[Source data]
[Start of section]

-- ==== Sys2Proof/Machine/Interrupts.lean ====
section
/-!
DEFINITION. The interrupt controller (R445–R457): raising, presentation, claim and completion, and the latches of the
keep-alive island.
-/
namespace Sys2Proof.Machine

/-- The targets a source may be masked to, as a mask over t; 0 for a reserved number (R446). -/
def picAllowed (n : Nat) : Nat :=
  if 1 ≤ n ∧ n ≤ 7 then 0x030
  else if 97 ≤ n ∧ n ≤ 103 then 0x0C0
  else if n = 193 then 0x300
  else if n = 194 then 0x30F
  else if 256 ≤ n ∧ n ≤ 280 then 0x40F
  else if 288 ≤ n ∧ n ≤ 295 then 0x40F
  else 0

/-- The source numbers that are not reserved (R446). -/
def picAssigned (n : Nat) : Bool := picAllowed n != 0

/-- The sources with an asynchronous latch in the keep-alive island (R446, R453). -/
def picLatched (n : Nat) : Bool := decide (288 ≤ n) && decide (n ≤ 295)

/-- A bit of one of the 512-bit register arrays: PEND, EN, ACTIVE or MERGED, by the field of its word 0 (R456). -/
def picBit (arr : Nat → Fld) (n : Nat) : Fld := ⟨(arr (n / 32)).addr, n % 32, n % 32⟩

def State.pend (s : State) (n : Nat) : Bool := s.bit (picBit fPIC_PEND n)
def State.setPend (s : State) (n : Nat) (b : Bool) : State := s.putBit (picBit fPIC_PEND n) b
def State.active (s : State) (n : Nat) : Bool := s.bit (picBit fPIC_ACTIVE n)
def State.setActive (s : State) (n : Nat) (b : Bool) : State := s.putBit (picBit fPIC_ACTIVE n) b

/-- The address of the event register of block `b`: its second word, and `CLK_EVT` in the CLK block (R58, R446, R482). -/
def evtAddr (b : Nat) : Nat := if b = 2 then fCLK_EVT_LEAP.addr else 0x40000000 + 0x10000 * b + 4

/-- The condition of a level source (R446): `CLM_EVT`, a lane's `LEA_EVT` or `LEB_EVT`, or the `_EVT` register of a
block is not zero. The event bits of the six camera pages make up the one of the ISP block. -/
def picLevel (s : State) (n : Nat) : Bool :=
  let nz (a : Nat) : Bool := s.rd a != 0#32
  if n = 6 ∨ n = 102 then nz (evtAddr 6)
  else if n = 7 then nz (evtAddr 4)
  else if n = 103 then nz (evtAddr 5)
  else if n = 266 then (List.range 6).any fun p => nz (0x400A0004 + 0x1000 * p)
  else nz (evtAddr (n - 256))

/-- A source is raised: a level source while its condition holds, an edge source at its edge. An active source
becomes active-and-pending (R447, R450). -/
def raise (n : Nat) (s : State) : State :=
  if !picAssigned n then s
  else if picEdge n || picLevel s n then s.setPend n true
  else s

/-- The same source of the other lane, for a lane's source; it is raised in the same cycle (R446). -/
def raisePartner (n : Nat) : Nat := if 1 ≤ n ∧ n ≤ 7 then n + 96 else if 97 ≤ n ∧ n ≤ 103 then n - 96 else n

/-- A source is raised and becomes pending, or active-and-pending; a lane's source is raised for both lanes (R446). -/
def execInterruptRaise (n : Fin 512) (s : State) : Out := .next (raise (raisePartner n) (raise n s))

/-- A source is eligible for target t (R447). -/
def picEligible (s : State) (t n : Nat) : Bool :=
  s.pend n && s.bit (picBit fPIC_EN n) && !s.active n && s.bitAt (fPIC_SRC_TMASK n) t
    && decide (s.get (fPIC_THR_THR t) < s.get (fPIC_SRC_PRIO n)) && s.get (fPIC_SRC_PRIO n) != 0

/-- The better of two sources: higher priority, the lower number among equals; 0 stands for none (R447). -/
def picBetter (s : State) (a b : Nat) : Nat :=
  if a = 0 then b else if s.get (fPIC_SRC_PRIO a) < s.get (fPIC_SRC_PRIO b) then b else a

/-- What PIC_CLAIM[t] shows: the eligible source of highest priority, or 0 (R447). -/
def picBest (s : State) (t : Nat) : Nat :=
  ((List.range 511).filter fun n => picEligible s t n).foldl (picBetter s) 0

/-- PIC_STATUS: one bit for each target whose line is asserted (R447, R456). -/
def picStatusWord (s : State) : Word :=
  BitVec.ofNat 32 (((List.range 11).map fun t => if picBest s t != 0 then 2 ^ t else 0).sum)

/-- A read of PIC_CLAIM[t]: core t claims the source shown, unless a lower target reads the same source in the same
cycle, which makes it read 511; a read by any other core returns 0 (R448, R456). -/
def execPicClaim (req : Req) (t : Fin 11) (rivals : List (Fin 11)) (s : State) : Out :=
  if reqCore req ≠ some t.val then .next (s.answer 0#32)
  else
    let n := picBest s t
    if n = 0 then .next (s.answer 0#32)
    else if rivals.any fun r => decide (r.val < t.val) && picBest s r == n then
      .next ((s.inc (fPIC_CNT_SPURIOUS t)).answer 511#32)
    else
      let s := ((s.setActive n true).setPend n false).inc (fPIC_CNT_CLAIMS t)
      .next (({ s with pic := { s.pic with claimed := (n, t.val) :: s.pic.claimed } }).answer (BitVec.ofNat 32 n))

/-- A write to PIC_COMPLETE[t]: core t ends service of a source it claimed, and a level source whose condition still
holds is pending again in the same cycle; a number t has not claimed sets BAD_COMPLETE and records 0x1060; a write by
another core is ignored (R449, R450, R456). -/
def execPicComplete (req : Req) (t : Fin 11) (num : Fin 1024) (s : State) : Out :=
  if reqCore req ≠ some t.val then .next s
  else if s.pic.claimed.contains (num.val, t.val) then
    let s := { s with pic := { s.pic with claimed := s.pic.claimed.filter fun c => c != (num.val, t.val) } }
    let s := s.setActive num false
    .next (if !picEdge num && picLevel s num then s.setPend num true else s)
  else .next ((s.putBit fPIC_EVT_BAD_COMPLETE true).evMax 0x1060 t 0 (f16OfNat num))

/-- The bits of word m that stand for assigned sources; the others read 0 and ignore writes (R446). -/
def picWordMask (m : Nat) : Word :=
  BitVec.ofNat 32 (((List.range 32).map fun k => if picAssigned (32 * m + k) then 2 ^ k else 0).sum)

/-- The one operation that changes a word of pending or enable bits (R451). -/
def picBits (req : Req) (arr : Nat → Fld) (m : Nat) (set clr : Word) (s : State) : State :=
  if reqIsOem req then s
  else
    let a := (arr m).addr
    let mk := picWordMask m
    s.wr a ((s.rd a &&& ~~~(clr &&& mk)) ||| (set &&& mk))

/-- PIC_PEND_SET: a 1 sets the pending bit (R451). -/
def execPendSet (req : Req) (m : Fin 16) (bits : Word) (s : State) : Out := .next (picBits req fPIC_PEND m bits 0#32 s)

/-- PIC_PEND_CLR: a 1 clears the pending bit; a bit set or raised in the same cycle ends set (R451). -/
def execPendClr (req : Req) (m : Fin 16) (bits raised : Word) (s : State) : Out :=
  .next (picBits (.core 0) fPIC_PEND m raised 0#32 (picBits req fPIC_PEND m 0#32 bits s))

/-- PIC_EN_SET: a 1 enables the source (R451). -/
def execEnSet (req : Req) (m : Fin 16) (bits : Word) (s : State) : Out := .next (picBits req fPIC_EN m bits 0#32 s)

/-- PIC_EN_CLR: a 1 disables the source, which stays active or pending if it was (R451). -/
def execEnClr (req : Req) (m : Fin 16) (bits sets : Word) (s : State) : Out :=
  .next (picBits (.core 0) fPIC_EN m sets 0#32 (picBits req fPIC_EN m 0#32 bits s))

/-- A requester may write the entry of source n: entries 1–192 belong to the lane's own cores, and the OEM partition
writes none (R455). -/
def picSrcMay (req : Req) (n : Nat) : Bool :=
  match req with
  | .oem _ => false
  | .core c =>
    if 1 ≤ n ∧ n ≤ 96 then c == 4 || c == 5 else if 97 ≤ n ∧ n ≤ 192 then c == 6 || c == 7 else true
  | _ => !(decide (1 ≤ n) && decide (n ≤ 192))

/-- A write to PIC_SRC[n]: priority and mask, a mask bit outside the allowed targets left 0, LOCK set by a 1; a locked
entry ignores every write (R446, R455, R456). -/
def execPicSrcWrite (req : Req) (n : Fin 512) (value : Word) (s : State) : Out :=
  if !picAssigned n || s.bit (fPIC_SRC_LOCK n) || !picSrcMay req n then .next s
  else
    let s := s.put (fPIC_SRC_PRIO n) (fldOf (fPIC_SRC_PRIO n) value)
    let s := s.put (fPIC_SRC_TMASK n) (fldOf (fPIC_SRC_TMASK n) value &&& picAllowed n)
    .next (if fldOf (fPIC_SRC_LOCK n) value = 1 then s.putBit (fPIC_SRC_LOCK n) true else s)

/-- An edge at a source with a latch: while TICK runs it is raised; while TICK is stopped the latch catches one edge, and a
further one sets the bit in PIC_MERGED and records 0x1061. When TICK runs again, the latch sets the pending bit and
clears (R453). -/
def execEdgeLatch (n : Fin 512) (s : State) : Out :=
  if !picLatched n then .next s
  else if tickRuns s then .next (raise n s)
  else if s.pic.latches.contains n.val then
    let s := (s.putBit (picBit fPIC_MERGED n) true).putBit fPIC_EVT_MERGED true
    .next (s.ev 0x1061 (n.val % 256) (n.val / 256))
  else .next { s with pic := { s.pic with latches := n.val :: s.pic.latches } }

end Sys2Proof.Machine
end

[End of section]

**REQUIREMENT**
State how many lines of the records hold the string "putBit", and nothing else.

**ANSWER BOX**
5